From the material below, copy out each line with the word "vmode" in it.

Given information section start

-- ==== Sys2Proof/Machine/Links.lean ====
section
/-!
DEFINITION. Display links and panels (14): link configuration and training, routing and its admission rule, stream
attributes, DSC encoders, panel power sequences and backlights. Pipes call `linksFrameStart`, `linksFrameDone` and
`linksLatch` at their own instants.
-/

namespace Sys2Proof.Machine

open Sys2Proof

def opLinkConfig : Op := { code := 0x5010, mark := .m }
def opRouteSet : Op := { code := 0x5011, mark := .m }
def opDscAssign : Op := { code := 0x5012, mark := .m }
def opPanelPower : Op := { code := 0x5013, mark := .m }
def opBacklightSet : Op := { code := 0x5014, mark := .m }
def opStreamSet : Op := { code := 0x5015, mark := .g }

/-! ### Units and streams (R401) -/

/-- The handle is a transmitter's, or a DSI port's. -/
def isTx (h : Nat) : Bool := decide (h / 256 = 0x10)
def isDsi (h : Nat) : Bool := decide (h / 256 = 0x11)
def isLink (h : Nat) : Bool := isTx h || isDsi h

/-- Every transmitter and DSI port of the member. -/
def State.linkUnits (s : State) : List Nat :=
  (List.range s.board.member.dptx).map hDptx ++ (List.range s.board.member.dsi).map hDsi

/-- One link's record. -/
def State.link (s : State) (h : Nat) : LinkUnit := s.links.unit.get h

/-- Change one link's record. -/
def State.updLink (s : State) (h : Nat) (f : LinkUnit → LinkUnit) : State :=
  s.setLinks { s.links with unit := s.links.unit.upd h f }

/-- A stream of a link, and its change. -/
def LinkUnit.stream (u : LinkUnit) (i : Nat) : Stream := if i = 0 then u.stream0 else u.stream1
def LinkUnit.updStream (u : LinkUnit) (i : Nat) (f : Stream → Stream) : LinkUnit :=
  if i = 0 then { u with stream0 := f u.stream0 } else { u with stream1 := f u.stream1 }

/-- How many stream numbers the member has, and the number of a link's stream (R401). -/
def linkStreams (m : Member) : Nat := 2 * m.dptx + m.dsi
def streamNo (m : Member) (h i : Nat) : Nat := if isTx h then 2 * (h % 256) + i else 2 * m.dptx + h % 256

/-- The link and the stream index of a stream number. -/
def streamAt (m : Member) (n : Nat) : Nat × Nat :=
  if n < 2 * m.dptx then (hDptx (n / 2), n % 2) else (hDsi (n - 2 * m.dptx), 0)

/-- The stream carries video (R408). -/
def State.carries (s : State) (h i : Nat) : Bool :=
  let u := s.link h
  let t := u.stream i
  u.cfg.enable && u.up && !u.training && !t.dropped && (match t.active with
    | some p => decide ((s.pipe p).state = .run ∨ (s.pipe p).state = .blank)
    | none => false)

/-- The transmitters or ports whose streams carry the pipe, or will. -/
def State.linksOf (s : State) (pipe : Nat) : List Nat := s.linkUnits.filter (fun h => (s.linkPipes h).contains pipe)

/-! ### The admission rule (R407) -/

/-- Rate of a MAX_RATE code in Mbps per lane (R402, R404; the DisplayPort rates, log 31). -/
def rateMbps : Nat → Nat
  | 0 => 1620
  | 1 => 2700
  | 2 => 5400
  | 3 => 8100
  | _ => 10000

/-- The code of a rate in LINK_STATE (R417). -/
def rateCode (mbps : Nat) : Nat :=
  if mbps = 1620 then 0 else if mbps = 2700 then 1 else if mbps = 5400 then 2 else if mbps = 8100 then 3
  else if mbps = 10000 then 4 else Config.rateCode mbps

/-- Bits per pixel of PIXFMT (R404; loose RGB666 takes 24, log 31). -/
def pixfmtBits : Nat → Nat
  | 0 => 16
  | 1 => 18
  | 4 => 30
  | _ => 24

/-- The encoder that serves a stream, as intended. -/
def State.dscOf (s : State) (no : Nat) : Option DscSet :=
  (List.range s.board.member.dsc).findSome? (fun e =>
    let d := s.links.dsc.get e
    let want := match d.next with
      | some n => n
      | none => d.cur
    match want with
    | some x => if x.stream = no then some x else none
    | none => none)

/-- Sixteen times the bits per pixel of a stream (R407). -/
def State.bppX16 (s : State) (h i : Nat) : Nat :=
  match s.dscOf (streamNo s.board.member h i) with
  | some d => d.bppX16
  | none =>
    let a := match ((s.link h).stream i).attrNext with
      | some a => a
      | none => ((s.link h).stream i).attr
    if isDsi h then 16 * pixfmtBits (s.link h).cfg.pixfmt else 48 * a.bpc

/-- What a stream requires, in units of 1/16,000 kbps: 1.006 × PCLK × bpp (R407). -/
def State.streamLoad (s : State) (h i : Nat) : Nat :=
  match ((s.link h).stream i).route with
  | some p => 1006 * (s.pipe p).timing.pclk * s.bppX16 h i
  | none => 0

/-- FEC runs: DSC on 8b/10b (R402). -/
def State.fecOn (s : State) (h : Nat) : Bool :=
  (List.range 2).any (fun i => (s.dscOf (streamNo s.board.member h i)).isSome)

/-- The capacity U in kbps as a fraction: of the link as trained, or, while it is down, of its intention (R406,
R407). -/
def State.linkCapacity (s : State) (h : Nat) : Nat × Nat :=
  let u := s.link h
  let lanes := if u.up && isTx h then u.lanes else u.cfg.lanes
  let mbps := if u.up && isTx h then u.mbps else rateMbps u.cfg.rate
  let mst : Nat × Nat := if u.cfg.mst then (63, 64) else (1, 1)
  if isDsi h then
    if u.cfg.vmode = 2 then (lanes * u.cfg.mbps * 1000 * 100, 105) else (2500000 * lanes, 1)
  else if mbps = 10000 then (lanes * 10000000 * 128 * mst.1, 132 * mst.2)
  else
    let fec : Nat × Nat := if s.fecOn h then (976, 1000) else (1, 1)
    (lanes * mbps * 1000 * 8 * mst.1 * fec.1, 10 * mst.2 * fec.2)

/-- ΣR ≤ U over the streams that are not dropped. -/
def State.linkFits (s : State) (h : Nat) : Bool :=
  let u := s.link h
  let sum := ((List.range 2).map (fun i => if (u.stream i).dropped then 0 else s.streamLoad h i)).sum
  decide (sum * (s.linkCapacity h).2 ≤ (s.linkCapacity h).1 * 16000)

/-- The same with no stream dropped, as ROUTE_SET, DSC_ASSIGN and STREAM_SET check it. -/
def State.linkFitsAll (s : State) (h : Nat) : Bool :=
  let sum := s.streamLoad h 0 + s.streamLoad h 1
  decide (sum * (s.linkCapacity h).2 ≤ (s.linkCapacity h).1 * 16000)

/-- LINK_STATE (R417) to the manager and the instances with regions on routed pipes. -/
def State.linkState (s : State) (h cause : Nat) : State :=
  let u := s.link h
  let video := b2n (s.carries h 0) + 2 * b2n (s.carries h 1)
  s.raiseAll (0 :: s.guests.filter (fun n => (s.linkPipes h).any (s.hasRegion n))) 0x58 h
    (detail [(cause, 8), (u.lanes % 8, 8), (rateCode u.mbps, 8), (video, 8)])

/-- One stream marked as dropped or not. -/
def State.setDropped (s : State) (h i : Nat) (b : Bool) : State :=
  s.updLink h (fun u => u.updStream i (fun t => { t with dropped := b }))

/-- After a training or a timing change: streams are dropped from the highest number downwards until the rest fit
(R407). -/
def State.recheckLink (s : State) (h : Nat) : State :=
  let s := (s.setDropped h 0 false).setDropped h 1 false
  if s.linkFits h then
    if (s.entry h).fact = 3 then (s.clearFact h).settle h else s
  else
    let s := s.setDropped h 1 true
    let s := if s.linkFits h then s else s.setDropped h 0 true
    (s.setFact h 3).linkState h 5

/-! ### Link configuration (R404, R405) -/

/-- A well-formed initialisation list: DCS and generic writes only, with their payloads within the list (R405; the DSI
data types, log 31). The fuel bounds the records. -/
def initListOk : Nat → List Byte → Bool
  | _, [] => true
  | 0, _ => false
  | f + 1, b0 :: b1 :: _ :: b3 :: bs =>
    [0x03, 0x13, 0x23, 0x05, 0x15, 0x39, 0x29].contains b0.toNat && decide (b1.toNat ≤ 252) && decide (b3 = 0) &&
      decide ((b1.toNat + 3) / 4 * 4 ≤ bs.length) && initListOk f (bs.drop ((b1.toNat + 3) / 4 * 4))
  | _, _ => false

/-- The settings of the packet. -/
def linkCfg (p : Packet) (init : List Byte) : LinkCfg :=
  if isTx p.target then
    { enable := p.flag 16 0, edp := p.flag 16 1, mst := p.flag 16 2, ssc := p.flag 16 3, lanes := p.fld 17 0 3,
      rate := p.u8 18, vmode := 0, pixfmt := 0, mbps := 0, init := [], words := p.words }
  else
    { enable := p.flag 16 0, edp := false, mst := false, ssc := false, lanes := p.fld 16 1 2 + 1, rate := 0,
      vmode := p.fld 16 3 2, pixfmt := p.fld 16 5 3, mbps := p.u16 18, init := init, words := p.words }

/-- The packet's fields are in range (R404). -/
def linkCfgOk (p : Packet) : Bool :=
  if isTx p.target then
    decide (p.length = 4) && decide (p.fld 16 4 4 = 0) && [1, 2, 4].contains (p.fld 17 0 3) && decide (p.fld 17 3 5 = 0) &&
      decide (p.u8 18 ≤ 4) && decide (p.u8 19 = 0) && !(p.flag 16 2 && p.flag 16 1) && !(decide (p.u8 18 = 4) && p.flag 16 1)
  else if isDsi p.target then
    decide (p.length = 16) && decide (p.fld 16 3 2 ≤ 2) && decide (p.fld 16 5 3 ≤ 4) && decide (p.u8 17 = 0) &&
      (decide (p.fld 16 3 2 ≠ 2) || (decide (80 ≤ p.u16 18) && decide (p.u16 18 ≤ 2500))) &&
      decide (p.u16 28 ≤ 1024) && decide (p.u16 28 % 4 = 0) && decide (p.u16 30 = 0)
  else false

/-- LINK_CONFIG (R404, R405): the intention; a transmitter with HPD high trains to it, a DSI port takes it at once. The
list is read from host memory when the packet is applied. -/
def execLinkConfig (p : Packet) (s : State) : Host.Outcome State Fault Refusal :=
  packet opLinkConfig true p s fun s =>
    let h := p.target
    let withList := isDsi h && decide (p.u64 20 ≠ 0)
    let init := if withList then s.hostBytes s.board.mgrPortInForce (p.u64 20) (p.u16 28) else []
    checks [(linkCfgOk p, .badParam), (!withList || s.busMaster 0, .badParam), (initListOk 257 init, .badParam)]
      (let c := linkCfg p init
       let s := if withList then s.tickFree else s
       let was := (s.link h).up
       let train := isTx h && c.enable && (s.link h).hpd
       let s := s.updLink h (fun u => { u with
         cfg := c
         training := train
         fails := 0
         up := if isDsi h then c.enable else u.up && c.enable })
       let s := s.intend h train 0
       let s := if was && !c.enable then s.linkState h 2 else s
       .done s .ok [])

/-! ### Routing (R406, R408) -/

/-- A pipe that runs passes through its line 0: a stream joins or leaves it at that pipe's own instants. -/
def State.pipeRuns (s : State) (p : Nat) : Bool :=
  decide ((s.pipe p).state = .run ∨ (s.pipe p).state = .blank ∨ (s.pipe p).state = .starting)

/-- The route is realised: the ROUTE_SET that waited is answered (R408). -/
def State.finishRoute (s : State) (h : Nat) : State :=
  let u := s.link h
  let there (i : Nat) : Bool := decide ((u.stream i).active = (u.stream i).route)
  match u.routeWaiting with
  | some o =>
    if there 0 && there 1 then ((s.updLink h (fun u => { u with routeWaiting := none })).settle h).finish o .ok [] else s
  | none => s

/-- One stream's route where no pipe instant is to be waited for (log 32). -/
def State.settleStream (s : State) (h i : Nat) : State :=
  let t := (s.link h).stream i
  if t.active = t.route then s
  else
    let leave := match t.active with
      | some p => !s.pipeRuns p
      | none => true
    if leave then
      let join := match t.route with
        | some q => !s.pipeRuns q
        | none => true
      s.updLink h (fun u => u.updStream i (fun t => { t with active := if join then t.route else none }))
    else s

/-- Both streams, then the waiting reply. -/
def State.settleRoutes (s : State) (h : Nat) : State := ((s.settleStream h 0).settleStream h 1).finishRoute h

/-- Streams that a pipe would feed once `h` has the given routes. -/
def State.feeds (s : State) (h : Nat) (r0 r1 : Option Nat) (p : Nat) : Nat :=
  let others := (s.linkUnits.filter (fun k => decide (k ≠ h))).flatMap s.linkPipes
  ((others ++ r0.toList ++ r1.toList).filter (fun q => decide (q = p))).length

/-- ROUTE_SET (R406 to R408). -/
def execRouteSet (p : Packet) (s : State) : Host.Outcome State Fault Refusal :=
  packet opRouteSet true p s fun s =>
    let h := p.target
    let r0 := if p.flag 16 4 then some (p.fld 16 0 4) else none
    let r1 := if p.flag 16 12 then some (p.fld 16 8 4) else none
    let fitted (r : Option Nat) : Bool := match r with
      | some q => s.present (hPipe q)
      | none => true
    let s1 := s.updLink h (fun u => (u.updStream 0 (fun t => { t with route := r0 })).updStream 1
      (fun t => { t with route := r1 }))
    let busy := (r0.toList ++ r1.toList).any (fun q => decide (2 < s.feeds h r0 r1 q))
    checks [(isLink h && decide (p.length = 4) && decide (p.fld 16 5 3 = 0) && decide (p.fld 16 13 19 = 0), .badParam),
        (fitted r0 && fitted r1, .noUnit),
        (r1.isNone || (isTx h && (s.link h).cfg.mst), .badParam),
        (r0.isNone || decide (r0 ≠ r1), .badParam),
        (!busy, .busy),
        (s1.linkFitsAll h, .quota)]
      (let old := (s.link h).routeWaiting
       let s2 := (s1.updLink h (fun u => { u with routeWaiting := some { opcode := 0x5011, p := p } })).intend h true 0
       let s3 := (s2.setDropped h 0 false).setDropped h 1 false
       .owe ((s3.finishOpt old .cancelled []).settleRoutes h))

Given information section end

Solution for this exercise:
    if u.cfg.vmode = 2 then (lanes * u.cfg.mbps * 1000 * 100, 105) else (2500000 * lanes, 1)
      rate := p.u8 18, vmode := 0, pixfmt := 0, mbps := 0, init := [], words := p.words }
      vmode := p.fld 16 3 2, pixfmt := p.fld 16 5 3, mbps := p.u16 18, init := init, words := p.words }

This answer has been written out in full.